*ABOUT THIS TASK*
In how many lines of the records does the string "false" appear? State only the number.
=== Begin Enclosure ===
-- ==== Sys2Proof/Tests/Slice0.lean ====
section
/-! SUPPORT. Tests. Words and results come from 95_test_vectors.md (a `V` number) or are worked out from the rules named. The
`witness_` theorems show, for each statement with hypotheses, a state and operands that meet them. -/

namespace Sys2Proof.Tests
open Sys2Proof.Machine Sys2Proof.Spec

/-! ## WellFormed: each check refuses an ill-formed term -/

theorem test_wf_bytes_payload_too_long : wellFormed (.bytes (List.replicate (2 ^ 17) 0)) = false := by
  rw [wellFormed, fitsCount, List.length_replicate]; decide
theorem test_wf_program_payload_too_long : wellFormed (.programPage 0 (List.replicate (2 ^ 17) 0)) = false := by
  rw [wellFormed, fitsCount, List.length_replicate]; decide
theorem test_wf_programPace_payload_too_long : wellFormed (.programPagePace 0 (List.replicate (2 ^ 17) 0) 1) = false := by
  rw [wellFormed, fitsCount, List.length_replicate]; decide
theorem test_wf_out_empty : wellFormed (.mpsseOut []) = false := by decide
theorem test_wf_out_too_long : wellFormed (.mpsseOut (List.replicate 65537 0)) = false := by
  rw [wellFormed, fitsTransfer, List.length_replicate]; decide
theorem test_wf_outIn_empty : wellFormed (.mpsseOutIn []) = false := by decide
theorem test_wf_spiPage_empty : wellFormed (.spiPageProgram 0 []) = false := by decide
theorem test_wf_spiPage_too_long : wellFormed (.spiPageProgram 0 (List.replicate 257 0)) = false := by
  rw [wellFormed, fitsPage, List.length_replicate]; decide
theorem test_wf_spiRead_zero : wellFormed (.spiRead 0 0) = false := by decide
theorem test_wf_spiRead_too_long : wellFormed (.spiRead 0 65533) = false := by decide

/-! ## Decoding: words written out from R70 to R72, R78 to R80, R85 and R86 -/

theorem test_decode_cfgPins_V5 :
    decode (.request 0x00000000000008FB0000000000000000 []) = .ok (.cfgPins 0xFB 0x08 0x00) := rfl
theorem test_decode_cfgClock_V6 :
    decode (.request 0x00000000005B8D800000000000000001 []) = .ok (.cfgClock 6000000) := rfl
theorem test_decode_csSelect_V10 : decode (.request 0x00000000000000000000000000000002 []) = .ok .csSelect := rfl
theorem test_decode_csDeselect_V11 : decode (.request 0x00000000000000000000000000000003 []) = .ok .csDeselect := rfl
theorem test_decode_dataOut_V15 : decode (.request 0x00000000000000000000010400000004 []) = .ok (.dataOut 260) := rfl
theorem test_decode_dataOutIn_V21 : decode (.request 0x00000000000000000001000000000005 []) = .ok (.dataOutIn 65536) := rfl
theorem test_decode_waitMask_V24 : decode (.request 0x000000000000000000000BB800000006 []) = .ok (.waitMask 3000) := rfl
theorem test_decode_bytes_V28 :
    decode (.request 0x00000000000000000000000200000007 [0x05, 0xFF]) = .ok (.bytes [0x05, 0xFF]) := rfl
theorem test_decode_flush : decode (.request 0x00000000000000000000000000000008 []) = .ok .flush := rfl
theorem test_decode_identify_V30 : decode (.request 0x00000000000000000000000000000009 []) = .ok .identify := rfl
theorem test_decode_powerUp_V32 : decode (.request 0x0000000000000000000000000000000A []) = .ok .powerUp := rfl
theorem test_decode_powerDown_V33 : decode (.request 0x0000000000000000000000000000000B []) = .ok .powerDown := rfl
theorem test_decode_writeEnable_V34 : decode (.request 0x0000000000000000000000000000000C []) = .ok .writeEnable := rfl
theorem test_decode_bulkErase_V35 : decode (.request 0x0000000000000000000000000000000D []) = .ok .bulkErase := rfl
theorem test_decode_sectorErase_V38 :
    decode (.request 0x0000000000000000000000001234560E []) = .ok (.sectorErase 0x123456) := rfl
theorem test_decode_programPage_V41 :
    decode (.request 0x0000000000000000000000020001000F [0xAA, 0xBB]) = .ok (.programPage 0x000100 [0xAA, 0xBB]) := rfl
theorem test_decode_programPagePace_V42 :
    decode (.request 0x0000000000000320000000020001002F [0xAA, 0xBB]) =
      .ok (.programPagePace 0x000100 [0xAA, 0xBB] 800) := rfl
theorem test_decode_read_V51 : decode (.request 0x00000000000000000000000201FFFE10 []) = .ok (.read 0x01FFFE 2) := rfl
theorem test_decode_waitReady_V61 :
    decode (.request 0x000007D0000000960000000000000011 []) = .ok (.waitReady 150 2000) := rfl
theorem test_decode_reserved12_V80 :
    decode (.request 0x00000000000000000000000000000012 []) = .ok (.reserved12 0 0 []) := rfl
theorem test_decode_reserved14 : decode (.request 0x00000000000000000000000000000016 []) = .ok (.reserved14 2 0 []) := rfl
theorem test_decode_reserved18_V81 :
    decode (.request 0x0000000000000000000000000000001F []) = .ok (.reserved18 7 0 []) := rfl
theorem test_decode_mpsseSetLow : decode (.mpsse [Config.opcSetLow, 0x08, 0x0B]) = .ok (.mpsseSetLow 0x08 0x0B) := by
  simp [decode, decodeItem, parseItem]
theorem test_decode_mpsseOut : decode (.mpsse [Config.opcOut, 0x01, 0x00, 0xAA, 0xBB]) = .ok (.mpsseOut [0xAA, 0xBB]) := by
  simp [decode, decodeItem, parseItem, takeExactly, Config.opcSetLow_ne_opcOut.symm, Config.opcOut_ne_opcWait]
theorem test_decode_mpsseOutIn :
    decode (.mpsse [Config.opcOutIn, 0x01, 0x00, 0x05, 0xFF]) = .ok (.mpsseOutIn [0x05, 0xFF]) := by
  simp [decode, decodeItem, parseItem, takeExactly, Config.opcSetLow_ne_opcOutIn.symm, Config.opcOutIn_ne_opcWait,
    Config.opcOut_ne_opcOutIn.symm]
/-- V23's bytes: a count of 600 is sent as 599, low byte first. -/
theorem test_decode_mpsseWait_V23 : decode (.mpsse [Config.opcWait, 0x57, 0x02]) = .ok (.mpsseWait 599) := by
  simp [decode, decodeItem, parseItem, Config.opcSetLow_ne_opcWait.symm]
theorem test_decode_spiIdentify : decode (.spi [0x9F, 0xFF, 0xFF, 0xFF]) = .ok (.spiIdentify 0xFF 0xFF 0xFF) := rfl
theorem test_decode_spiPowerUp : decode (.spi [0xAB]) = .ok .spiPowerUp := rfl
theorem test_decode_spiPowerDown : decode (.spi [0xB9]) = .ok .spiPowerDown := rfl
theorem test_decode_spiWriteEnable : decode (.spi [0x06]) = .ok .spiWriteEnable := rfl
theorem test_decode_spiBulkErase : decode (.spi [0xC7]) = .ok .spiBulkErase := rfl
theorem test_decode_spiSectorErase64k : decode (.spi [0xD8, 0x12, 0x34, 0x56]) = .ok (.spiSectorErase64k 0x123456) := rfl
theorem test_decode_spiPageProgram :
    decode (.spi [0x02, 0x00, 0x01, 0x00, 0xAA, 0xBB]) = .ok (.spiPageProgram 0x000100 [0xAA, 0xBB]) := rfl
theorem test_decode_spiRead : decode (.spi [0x03, 0x01, 0xFF, 0xFE, 0xFF, 0xFF]) = .ok (.spiRead 0x01FFFE 2) := rfl
theorem test_decode_spiReadStatus : decode (.spi [0x05, 0xFF]) = .ok (.spiReadStatus 0xFF) := rfl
=== End Enclosure ===
*ANSWER FOR THIS EXERCISE*
10